(Listed records Opens)
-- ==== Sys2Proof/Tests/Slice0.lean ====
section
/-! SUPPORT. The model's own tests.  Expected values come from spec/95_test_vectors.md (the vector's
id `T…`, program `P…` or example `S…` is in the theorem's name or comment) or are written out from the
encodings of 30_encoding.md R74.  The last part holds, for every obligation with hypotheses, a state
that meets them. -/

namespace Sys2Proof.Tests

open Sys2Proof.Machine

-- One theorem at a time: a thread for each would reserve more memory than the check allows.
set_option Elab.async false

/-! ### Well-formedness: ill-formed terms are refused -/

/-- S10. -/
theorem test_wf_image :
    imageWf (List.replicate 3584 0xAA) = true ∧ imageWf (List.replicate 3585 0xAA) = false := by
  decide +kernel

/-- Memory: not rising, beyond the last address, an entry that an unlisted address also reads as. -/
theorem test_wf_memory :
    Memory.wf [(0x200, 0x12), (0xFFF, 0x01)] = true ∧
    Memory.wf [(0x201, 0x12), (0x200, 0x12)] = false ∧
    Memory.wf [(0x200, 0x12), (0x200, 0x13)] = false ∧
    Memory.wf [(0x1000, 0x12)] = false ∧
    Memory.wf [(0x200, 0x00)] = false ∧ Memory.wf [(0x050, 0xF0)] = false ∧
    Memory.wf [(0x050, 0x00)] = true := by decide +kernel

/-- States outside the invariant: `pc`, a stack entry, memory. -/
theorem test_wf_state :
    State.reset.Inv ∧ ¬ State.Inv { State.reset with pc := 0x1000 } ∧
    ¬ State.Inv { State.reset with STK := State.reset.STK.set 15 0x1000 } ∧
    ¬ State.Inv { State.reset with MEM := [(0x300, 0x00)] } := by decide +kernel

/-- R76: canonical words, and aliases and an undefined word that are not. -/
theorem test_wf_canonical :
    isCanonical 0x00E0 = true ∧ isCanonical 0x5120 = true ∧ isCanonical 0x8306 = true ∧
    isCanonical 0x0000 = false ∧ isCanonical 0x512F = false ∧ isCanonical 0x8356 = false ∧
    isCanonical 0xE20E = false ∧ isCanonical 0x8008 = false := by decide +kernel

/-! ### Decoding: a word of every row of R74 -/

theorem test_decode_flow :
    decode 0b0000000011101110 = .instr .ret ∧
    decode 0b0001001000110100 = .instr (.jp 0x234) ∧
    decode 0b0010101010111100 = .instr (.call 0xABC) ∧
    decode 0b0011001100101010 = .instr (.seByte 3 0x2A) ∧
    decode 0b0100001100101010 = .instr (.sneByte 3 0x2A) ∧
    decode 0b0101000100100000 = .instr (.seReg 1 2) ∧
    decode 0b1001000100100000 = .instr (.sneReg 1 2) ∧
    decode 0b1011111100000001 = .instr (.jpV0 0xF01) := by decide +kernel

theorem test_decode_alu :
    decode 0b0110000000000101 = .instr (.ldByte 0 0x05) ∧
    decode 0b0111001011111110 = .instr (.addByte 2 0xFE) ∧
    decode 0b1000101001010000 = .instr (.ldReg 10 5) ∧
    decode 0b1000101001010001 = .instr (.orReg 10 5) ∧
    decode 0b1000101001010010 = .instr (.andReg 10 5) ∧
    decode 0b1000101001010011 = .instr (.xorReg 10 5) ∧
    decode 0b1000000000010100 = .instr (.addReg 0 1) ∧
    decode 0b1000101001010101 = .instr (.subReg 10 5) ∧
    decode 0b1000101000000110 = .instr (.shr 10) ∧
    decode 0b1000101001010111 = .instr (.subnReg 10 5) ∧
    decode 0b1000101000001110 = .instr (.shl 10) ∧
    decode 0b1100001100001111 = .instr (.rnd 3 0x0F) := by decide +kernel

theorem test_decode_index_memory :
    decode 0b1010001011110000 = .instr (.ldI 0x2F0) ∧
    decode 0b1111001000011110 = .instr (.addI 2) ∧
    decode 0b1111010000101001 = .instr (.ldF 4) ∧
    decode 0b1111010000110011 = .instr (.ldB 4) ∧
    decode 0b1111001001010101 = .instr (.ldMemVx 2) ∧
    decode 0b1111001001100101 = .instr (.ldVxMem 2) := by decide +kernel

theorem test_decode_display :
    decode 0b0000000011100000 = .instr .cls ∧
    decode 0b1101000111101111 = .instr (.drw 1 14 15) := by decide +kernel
(Listed records Closes)
(Listed records Opens)
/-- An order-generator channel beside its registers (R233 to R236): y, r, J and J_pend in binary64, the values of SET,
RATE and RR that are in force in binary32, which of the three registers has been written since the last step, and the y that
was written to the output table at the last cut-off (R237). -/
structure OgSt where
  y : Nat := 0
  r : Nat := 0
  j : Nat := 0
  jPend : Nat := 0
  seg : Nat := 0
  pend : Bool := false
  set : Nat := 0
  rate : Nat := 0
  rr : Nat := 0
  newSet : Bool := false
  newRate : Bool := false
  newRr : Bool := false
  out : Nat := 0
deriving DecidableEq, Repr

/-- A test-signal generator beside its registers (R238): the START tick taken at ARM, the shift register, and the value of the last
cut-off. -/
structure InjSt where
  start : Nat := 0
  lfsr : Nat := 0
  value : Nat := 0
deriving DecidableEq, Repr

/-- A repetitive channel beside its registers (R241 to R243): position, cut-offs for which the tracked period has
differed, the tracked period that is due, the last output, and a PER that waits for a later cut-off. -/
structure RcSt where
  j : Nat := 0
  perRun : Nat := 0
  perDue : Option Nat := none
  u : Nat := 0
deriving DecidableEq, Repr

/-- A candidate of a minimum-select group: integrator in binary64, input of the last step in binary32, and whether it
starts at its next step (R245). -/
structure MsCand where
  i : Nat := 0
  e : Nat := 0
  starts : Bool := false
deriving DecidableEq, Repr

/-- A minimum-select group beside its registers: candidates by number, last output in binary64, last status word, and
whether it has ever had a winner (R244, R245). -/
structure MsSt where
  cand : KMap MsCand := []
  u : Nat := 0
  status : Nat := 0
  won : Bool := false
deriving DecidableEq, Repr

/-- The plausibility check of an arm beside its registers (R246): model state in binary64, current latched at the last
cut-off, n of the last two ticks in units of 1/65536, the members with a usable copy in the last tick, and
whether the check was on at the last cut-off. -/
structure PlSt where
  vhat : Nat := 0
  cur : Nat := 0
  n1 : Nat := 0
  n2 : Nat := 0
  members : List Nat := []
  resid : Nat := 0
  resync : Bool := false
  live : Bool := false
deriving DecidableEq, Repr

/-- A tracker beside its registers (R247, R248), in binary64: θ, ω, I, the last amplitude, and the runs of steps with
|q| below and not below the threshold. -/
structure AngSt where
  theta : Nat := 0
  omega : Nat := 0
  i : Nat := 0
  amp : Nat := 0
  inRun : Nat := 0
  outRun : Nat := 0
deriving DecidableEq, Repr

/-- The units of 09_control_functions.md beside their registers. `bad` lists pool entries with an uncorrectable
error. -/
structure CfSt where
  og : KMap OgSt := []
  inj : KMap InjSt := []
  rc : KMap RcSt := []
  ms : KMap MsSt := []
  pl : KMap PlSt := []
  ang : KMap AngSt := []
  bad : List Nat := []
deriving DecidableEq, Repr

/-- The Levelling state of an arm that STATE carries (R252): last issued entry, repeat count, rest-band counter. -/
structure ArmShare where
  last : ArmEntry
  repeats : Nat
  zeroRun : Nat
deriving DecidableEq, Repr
(Listed records Closes)
* **Work item**
Out of the listing above, reproduce exactly the lines from the one with "decode 0b1000101001010011 = .instr" up to and including the one with "decode 0b1101000111101111 = .instr".

* **Answer section**
    decode 0b1000101001010011 = .instr (.xorReg 10 5) ∧
    decode 0b1000000000010100 = .instr (.addReg 0 1) ∧
    decode 0b1000101001010101 = .instr (.subReg 10 5) ∧
    decode 0b1000101000000110 = .instr (.shr 10) ∧
    decode 0b1000101001010111 = .instr (.subnReg 10 5) ∧
    decode 0b1000101000001110 = .instr (.shl 10) ∧
    decode 0b1100001100001111 = .instr (.rnd 3 0x0F) := by decide +kernel

theorem test_decode_index_memory :
    decode 0b1010001011110000 = .instr (.ldI 0x2F0) ∧
    decode 0b1111001000011110 = .instr (.addI 2) ∧
    decode 0b1111010000101001 = .instr (.ldF 4) ∧
    decode 0b1111010000110011 = .instr (.ldB 4) ∧
    decode 0b1111001001010101 = .instr (.ldMemVx 2) ∧
    decode 0b1111001001100101 = .instr (.ldVxMem 2) := by decide +kernel

theorem test_decode_display :
    decode 0b0000000011100000 = .instr .cls ∧
    decode 0b1101000111101111 = .instr (.drw 1 14 15) := by decide +kernel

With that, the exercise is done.